1. Assume that $V$ is an infinite-dimensional real or complex normed linear space. Then $V$ has an approximating basis if and only if $V$ is separable. ($\Longrightarrow$ is not difficult, and $\Longleftarrow$ is a bit more difficult because, starting from a countable dense subset, you need to extract a linearly independent subset.)
2. Assume that $V$ is also complete, so it is a Banach space. If $V$ has a Schauder basis, then $V$ is separable. The converse is false, but this is difficult. Enflo gave the first counterexample in Acta Mathematica 130, 1973, p. 309 - 317.
3. Finally, assume that $V$ is also a Hilbert space. Then separability is equivalent to existence of an orthonormal basis, which is clearly a Schauder basis.

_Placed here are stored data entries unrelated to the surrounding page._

-- ==== Sys2Proof/Safety.lean ====
section
/-! DEFINITION. What claims call a sound state and a sound step, and the terms in which they say what a command does. -/
namespace Sys2Proof.Machine

/-- A register store lists each field of each instance at most once: every register field has one home (R640). -/
def RegStore.wf (l : RegStore) : Bool := decide (l.map fun e => e.1).Nodup

/-- The canonical form of a state: HBM as Memory.wf says, and each register store with each field at most once. -/
def State.wf (s : State) : Bool := s.mem.wf && RegStore.wf s.cfg && RegStore.wf s.sts && RegStore.wf s.latch

/-- What a command leaves of what stands around it: the queue of waiting commands is not touched, what the part has shown outside stays
shown, and no free value is taken twice. -/
structure State.Carries (s t : State) : Prop where
  queue : t.pending = s.pending
  shown : s.out <:+ t.out
  fresh : s.fresh ≤ t.fresh

/-- The command answers a next state of which P holds. -/
def Does (i : Instr) (s : State) (P : State → Prop) : Prop := ∃ t, exec i s = .next t ∧ P t

/-- The frame of a command over the registers and HBM: every byte of HBM is unchanged, and every register field but the listed fields of
the listed instances reads as before. -/
def State.Only (s t : State) (l : List (Fld × Nat)) : Prop :=
  t.mem = s.mem ∧ ∀ (f : Fld) (i j : Nat), (∀ x ∈ l, ¬ (x.1.base = f.base ∧ x.1.lo = f.lo ∧ x.2 = i)) → t.rd f i j = s.rd f i j

/-- The fields an event or an unsolicited record touches: the next seq, and the loss of a half in quiet whose area is full (R396, R579). -/
def eventFields : List (Fld × Nat) := [(F.GLB_EV_SEQ_next, 0), (F.RING_EVQ_LOST_count, 0), (F.RING_FLAGS_evq_lost, 0)]

/-- Outside quiet the event with this code and payload is the newest record waiting (R396). -/
def State.Raised (s t : State) (half code : Nat) (payload : List Byte) : Prop :=
  s.quiet half = false → ∃ r, t.host.records = s.host.records ++ [r] ∧ r.event = true ∧ r.tag = code ∧ r.half = half
    ∧ r.payload = padTo 16 payload

/-- A host command with this opcode is outstanding and has not begun: it waits on nothing (R390). -/
def State.Waits (s : State) (id opcode : Nat) (c : Cmd) : Prop := s.cmd id = some c ∧ c.opcode = opcode ∧ c.stage = .ready

/-- A host command with this opcode has begun and not ended. -/
def State.Runs (s : State) (id opcode : Nat) (c : Cmd) : Prop := s.cmd id = some c ∧ c.opcode = opcode ∧ c.stage = .running

/-- The completion record of a command waits to be written, with its ring, queue, tag, status and command-specific words (R392). -/
def State.Answered (t : State) (c : Cmd) (status spec0 spec1 : Nat) : Prop :=
  ∃ r ∈ t.host.records, r.event = false ∧ r.cmd = some c.id ∧ r.cq = c.cq ∧ r.tag = c.tag ∧ r.source = c.ring ∧ r.status = status
    ∧ r.spec0 = spec0 ∧ r.spec1 = spec1

end Sys2Proof.Machine
end

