/-- O16 (spec/03_barosh_link.md). Parts of R113 to R116 and R120. BC_CMD_GO with READ or WRITE and no command in flight on a group in UP shows
its symbols with their CRC-8 on BC, after 64 commas on a sleeping one, and sets busy; another code ends at once with bad_code, and a group
not in UP with no_return. A good REG_REPLY with the tag in flight ends a host command with its status, and with status 0 its data;
BC_CMD_TIMEOUT ends it with timeout. BRL_BC_SLEEP shows BC_SLEEP and stops BC; BRL_BC_WAKE of a group not OFF starts it with 64 commas.
The whole next state of BRL_BC_SLEEP is given for BC awake and asleep. -/
def Obligations.BackChannelCommands : Prop :=
  (∀ (g v : Nat) (s : State),
    ((s.group g).flight = none → bitsOf v 26 24 = 1 ∨ bitsOf v 26 24 = 2 → s.grpState g = 6 →
      Does (.bcCmdGo g v) s fun t => t.rd F.BRL_BC_STATUS_busy g = 1
        ∧ t.out = .backChannel g (bcSymbols (bitsOf v 26 24) (bitsOf v 23 16) (bitsOf v 15 0) (s.rd F.BRL_BC_DATA_data g))
            :: (if s.on F.BRL_GRP_STATUS_bc_awake g then s.out else .commas g 64 :: s.out)
        ∧ s.Only t [(F.BRL_BC_CMD_code, g), (F.BRL_BC_CMD_tag, g), (F.BRL_BC_CMD_address, g), (F.BRL_BC_STATUS_busy, g),
          (F.BRL_GRP_STATUS_bc_awake, g)])
    ∧ ((s.group g).flight = none → bitsOf v 26 24 ≠ 1 → bitsOf v 26 24 ≠ 2 →
      Does (.bcCmdGo g v) s fun t => t.rd F.BRL_BC_STATUS_result g = 6 ∧ t.out = s.out)
    ∧ ((s.group g).flight = none → bitsOf v 26 24 = 1 ∨ bitsOf v 26 24 = 2 → s.grpState g ≠ 6 →
      Does (.bcCmdGo g v) s fun t => t.rd F.BRL_BC_STATUS_result g = 4 ∧ t.out = s.out)
    ∧ (∀ x payload late, (s.group g).flight = some x → x.ticket = none → crc8Good payload = true → fieldAt payload 1 1 = x.tag →
      fieldAt payload 6 1 = 0 → (s.easel (s.rd F.BRL_GRP_CFG_easel g)).bound = [] →
      Does (.bcRegReply g payload late) s fun t => t.rd F.BRL_BC_STATUS_busy g = 0 ∧ t.rd F.BRL_BC_STATUS_result g = 0
        ∧ t.rd F.BRL_BC_DATA_data g = fieldAt payload 2 4
        ∧ s.Only t [(F.BRL_BC_STATUS_busy, g), (F.BRL_BC_STATUS_result, g), (F.BRL_BC_DATA_data, g)])
    ∧ (∀ x, (s.group g).flight = some x → x.ticket = none → (s.easel (s.rd F.BRL_GRP_CFG_easel g)).bound = [] →
      Does (.bcCmdTimeout g) s fun t => t.rd F.BRL_BC_STATUS_busy g = 0 ∧ t.rd F.BRL_BC_STATUS_result g = 3
        ∧ s.Only t [(F.BRL_BC_STATUS_busy, g), (F.BRL_BC_STATUS_result, g)])
    ∧ (s.on F.BRL_GRP_STATUS_bc_awake g = true →
      Does (.brlBcSleep g) s fun t => t.rd F.BRL_GRP_CTRL_bc_sleep g = 1 ∧ t.rd F.BRL_GRP_STATUS_bc_awake g = 0
        ∧ t.out = .backChannel g (bcSymbols 4 (((s.group g).lastTag + 1) % 256) 0 0) :: s.out)
    ∧ (s.grpState g ≠ 0 →
      Does (.brlBcWake g) s fun t => t.rd F.BRL_GRP_CTRL_bc_sleep g = 0 ∧ t.rd F.BRL_GRP_STATUS_bc_awake g = 1
        ∧ t.out = (if s.on F.BRL_GRP_STATUS_bc_awake g then s.out else .commas g 64 :: s.out)
        ∧ s.Only t [(F.BRL_GRP_CTRL_bc_sleep, g), (F.BRL_GRP_STATUS_bc_awake, g)]))
    ∧ (∀ (g : Nat) (s : State),
    (s.on F.BRL_GRP_STATUS_bc_awake g = true →
      exec (.brlBcSleep g) s = .next (((s.wr F.BRL_GRP_CTRL_bc_sleep 1 g).bcOwn g 4 0 0).wr F.BRL_GRP_STATUS_bc_awake 0 g))
    ∧ (s.on F.BRL_GRP_STATUS_bc_awake g = false → exec (.brlBcSleep g) s = .next (s.wr F.BRL_GRP_CTRL_bc_sleep 1 g)))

So, in the case of a Hilbert space, existence of an approximating basis IS equivalent to existence of a Schauder basis. In the case of a Banach space that is not an inner product space, the situation is more difficult and as outlined above.

 

[wrobel]

These are often called a Schauder basis.

The last line in the text cited in #1 shows that it is not a Schauder basis

 

[wrobel]

Then separability is equivalent to existence of an orthonormal basis

In Hilbert space orthonormal basis exists even in the nonseparable case see for example Yosida Functional Analysis. Orthonormal basis in Hilbert space is not exactly the same as Schauder basis. Just for separable case any orthonormal basis is a Schauder basis

 

[S.G. Janssens]

In Hilbert space orthonormal basis exists even in the nonseparable case see for example Yosida Functional Analysis. Orthonormal basis in Hilbert space is not exactly the same as Schauder basis. Just for separable case any orthonormal basis is a Schauder basis

With post #1 in mind, in post #7 I consider orthonormal basis to be countable. This is the more elementary definition. For the OP: See for example at the top of p. 28 of Basic Classes of Linear Operators by Gohberg, Goldberg, and Kaashoek, Birkhäuser, 2003. Of course wrobel is right that extensions and generalizations are possible.

Then, in a Hilbert space, there is the equivalence between: separability and existence of an approximating / orthonormal / Schauder basis. For the OP: See Theorem 17.1 on p. 35 of the above book.

As a side remark, I find this book a very nice introductory read, in line and probably at the level of the book mentioned in post #1.